Am 23. Juni 2023 erhöht sich die Zahl der Opfer aus dem Ahrtal auf 135. Vermisst wird immer noch ein Mann: ein 60-Jähriger aus Kreuzberg. Insgesamt sind in Rheinland-Pfalz damit 136 Menschen bei der Flut ums Leben gekommen.
Wie der Opferbeauftragte Detlef Placzek in Mainz mitteilte, waren mehr als die Hälfte der Toten (70) in der Stadt Bad Neuenahr-Ahrweiler gemeldet. Weitere 33 Tote gab es in der Verbandsgemeinde Altenahr. In Sinzig waren es 13. Zwölf von ihnen hatten in einer Einrichtung für Menschen mit geistiger Behinderung gelebt. Sechs Tote waren in der Verbandsgemeinde Adenau gemeldet.
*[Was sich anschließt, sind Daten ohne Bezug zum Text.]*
theorem OutOfReach.no_match {u : CompareUnit} {s : State} (h : OutOfReach u s) : wouldMatch u s = false := by
  refine beq_false_of_ne fun reached => ?_
  have count := nextCount_lt_periodTicks h.countInPeriod
  rw [reached] at count
  exact absurd h.le_comparedValue (Nat.not_le.mpr count)

theorem tick_outOfReach {u : CompareUnit} {s : State} (h : OutOfReach u s) : OutOfReach u (tick s) where
  countInPeriod := by
    rw [tick_cnt, periodTicks_tick]
    exact nextCount_lt_periodTicks h.countInPeriod
  written := by
    rw [periodTicks_tick, tick_ocr]
    exact h.written
  inForce := by
    rw [periodTicks_tick, tick_ocrAct_get]
    exact h.le_comparedValue

theorem ticks_outOfReach {u : CompareUnit} {s : State} (h : OutOfReach u s) (n : Nat) : OutOfReach u (ticks n s) := by
  induction n with
  | zero => exact h
  | succ n ih =>
    rw [ticks_succ]
    exact tick_outOfReach ih

theorem OutOfReach.tick_ocf {u : CompareUnit} {s : State} (h : OutOfReach u s) : (tick s).ocf.get u = s.ocf.get u := by
  rw [tick_ocf_get, h.no_match, Bool.or_false]

/-- Ticks set no flag of a unit whose compare values are out of reach, and touch no mode or slot. -/
theorem OutOfReach.ticks_keep {u : CompareUnit} {s : State} (h : OutOfReach u s) (n : Nat) :
    (ticks n s).ocf.get u = s.ocf.get u ∧ (ticks n s).com.get u = s.com.get u ∧
      (ticks n s).slot.get u = s.slot.get u := by
  induction n with
  | zero => exact ⟨rfl, rfl, rfl⟩
  | succ n ih => rwa [ticks_succ, (ticks_outOfReach h n).tick_ocf, tick_com, tick_slot]

/-- With no match to lower it, a high pin stays high, and a period start raises a connected unit's. -/
theorem OutOfReach.tick_level {u : CompareUnit} {s : State} (h : OutOfReach u s)
    (raised : s.level.get u = true ∨ (connected u s = true ∧ (tick s).cnt = 0)) : (tick s).level.get u = true := by
  by_cases com : s.com.get u = Config.comConnected
  · refine (tick_level_of_connected com).mpr ⟨h.no_match, ?_⟩
    obtain high | ⟨_, start⟩ := raised
    · exact .inr high
    · exact .inl ((wouldStart_eq_true_iff s).mpr start)
  · obtain high | ⟨conn, _⟩ := raised
    · rwa [tick_level_of_disconnected com]
    · exact absurd ((connected_iff u s).mp conn).2 com

/-- A stored width that the counter does not reach. -/
theorem finishWrite_outOfReach {u : CompareUnit} {s : State} {f : Inflight} (h : OutOfReach u s)
    (stored : f.unit = u → periodTicks s ≤ f.width.toNat) : OutOfReach u (finishWrite f s) := by
  have store (p : PerUnit Half) (reach : periodTicks s ≤ (p.get u).toNat) :
      periodTicks s ≤ ((p.set f.unit f.width).get u).toNat := by
    rw [PerUnit.get_set]
    split
    · next same => exact stored same.symm
    · exact reach
  refine ⟨h.countInPeriod, store s.ocr h.written, ?_⟩
  rw [finishWrite_ocrAct]
  cases s.cfg.ocrUpdate == .immediate
  · exact h.inForce
  · exact store s.ocrAct h.inForce

/-- No step changes the parameters (rule R10). -/
theorem StepEffect.cfg_eq {s t : State} (e : StepEffect s t) : t.cfg = s.cfg := by
  cases e <;> simp

/-- The period stays once a slot is filled (rule R152). -/
theorem StepEffect.periodTicks_eq {s t : State} (e : StepEffect s t) (noReset : nextTurn s ≠ .reset)
    (configured : bothEmpty s = false) : periodTicks t = periodTicks s := by
  have top : t.top = s.top := by
    obtain ⟨u, claim⟩ | keeps := e.claims_or_keepsSetup noReset
    · exact (claim.later configured).2.1
    · exact keeps.timer.2.1
  rw [periodTicks, periodTicks, top, e.cfg_eq]

/-- Only a tick and the second half of a WRITE_ANGLE write the count or a compare value (rules R32, R37, R110, R150). -/
theorem StepEffect.counter_cases {s t : State} (e : StepEffect s t) (noReset : nextTurn s ≠ .reset) :
    t = tick (takeTurn s) ∨
    (∃ f, nextTurn s = .host ∧ s.inflight = some f ∧ t = finishWrite f (takeTurn s)) ∨
    (t.cnt = s.cnt ∧ t.ocr = s.ocr ∧ t.ocrAct = s.ocrAct) := by
  cases e with
  | reset turn => exact absurd turn noReset
  | ticked => exact .inl rfl
  | finished f turn writing => exact .inr (.inl ⟨f, turn, writing, rfl⟩)
  | idle | begun | claimedFirst | claimed | dropped | counted | disconnected =>
    exact .inr (.inr ⟨by simp, by simp, by simp⟩)

/-- Compare values out of reach stay so, unless a shorter width is stored. -/
theorem StepEffect.outOfReach {u : CompareUnit} {s t : State} (e : StepEffect s t) (noReset : nextTurn s ≠ .reset)
    (configured : bothEmpty s = false) (h : OutOfReach u s)
    (stored : nextTurn s = .host → ∀ f, s.inflight = some f → f.unit = u → periodTicks s ≤ f.width.toNat) :
    OutOfReach u t := by
  have period := e.periodTicks_eq noReset configured
  obtain rfl | ⟨f, turn, writing, rfl⟩ | ⟨cnt, ocr, ocrAct⟩ := e.counter_cases noReset
  · exact tick_outOfReach h.takeTurn
  · exact finishWrite_outOfReach h.takeTurn (stored turn f writing)
  · exact ⟨by rw [cnt, period]; exact h.countInPeriod, by rw [ocr, period]; exact h.written,
      by rw [ocrAct, period]; exact h.inForce⟩

/-- A step of a unit whose compare values are out of reach sets no flag of it. -/
theorem StepEffect.ocf_clear {u : CompareUnit} {s t : State} (e : StepEffect s t) (noReset : nextTurn s ≠ .reset)
    (h : OutOfReach u s) (clear : s.ocf.get u = false) : t.ocf.get u = false := by
  obtain ⟨_, rfl⟩ | ⟨_, quiet⟩ := e.ticked_or_quiet noReset
  · exact h.takeTurn.tick_ocf.trans clear
  · exact quiet u clear

/-- Its pin, once high, stays high, and a period start raises it. -/
theorem StepEffect.level_high {u : CompareUnit} {s t : State} (e : StepEffect s t) (noReset : nextTurn s ≠ .reset)
    (h : OutOfReach u s) (raised : s.level.get u = true ∨ (connected u s = true ∧ s.cnt ≠ 0 ∧ t.cnt = 0)) :
    t.level.get u = true := by
  obtain ⟨_, _, rfl⟩ | ⟨cnt, level⟩ := e.ticked_or_keeps noReset
  · exact h.takeTurn.tick_level (raised.imp_right fun ⟨conn, _, start⟩ => ⟨conn, start⟩)
  · obtain high | ⟨_, inside, start⟩ := raised
    · rw [level, high]
    · exact absurd (cnt.symm.trans start) inside

/-- With no event of it pending or injected, a connected unit stays connected (rule R132). -/
theorem StepEffect.connected_of_no_event {u : CompareUnit} {s t : State} (e : StepEffect s t)
    (noReset : nextTurn s ≠ .reset) (notInjected : ¬Issues (.dispatch u) s) (clear : s.ocf.get u = false)
    (conn : connected u s = true) : connected u t = true := by
  obtain same | ⟨conn', _⟩ | ⟨_, event, _⟩ := e.connected_cases noReset u
  · exact same.trans conn
  · exact conn'
  · exact nomatch clear.symm.trans (event.pending notInjected)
Unter den weiteren Opfern waren auch Menschen aus Nordrhein-Westfalen (neun) und Niedersachsen (eine Person) gemeldet. Im Kreis Neuwied - Bad Hönningen und Dierdorf - lebten drei der Opfer.
Jüngstes Todesopfer war vier Jahre alt
Das jüngste Todesopfer war vier Jahre alt, das älteste 97. Die meisten (106) waren älter als 60 Jahre. Es kamen aber auch drei Kinder sowie ein Jugendlicher bei der Flutkatastrophe ums Leben. Unter den Todesopfern ist auch eine Feuerwehrfrau. Dem Opferbeauftragten seien zudem vier Selbsttötungen im Zusammenhang mit der Flutkatastrophe bekannt.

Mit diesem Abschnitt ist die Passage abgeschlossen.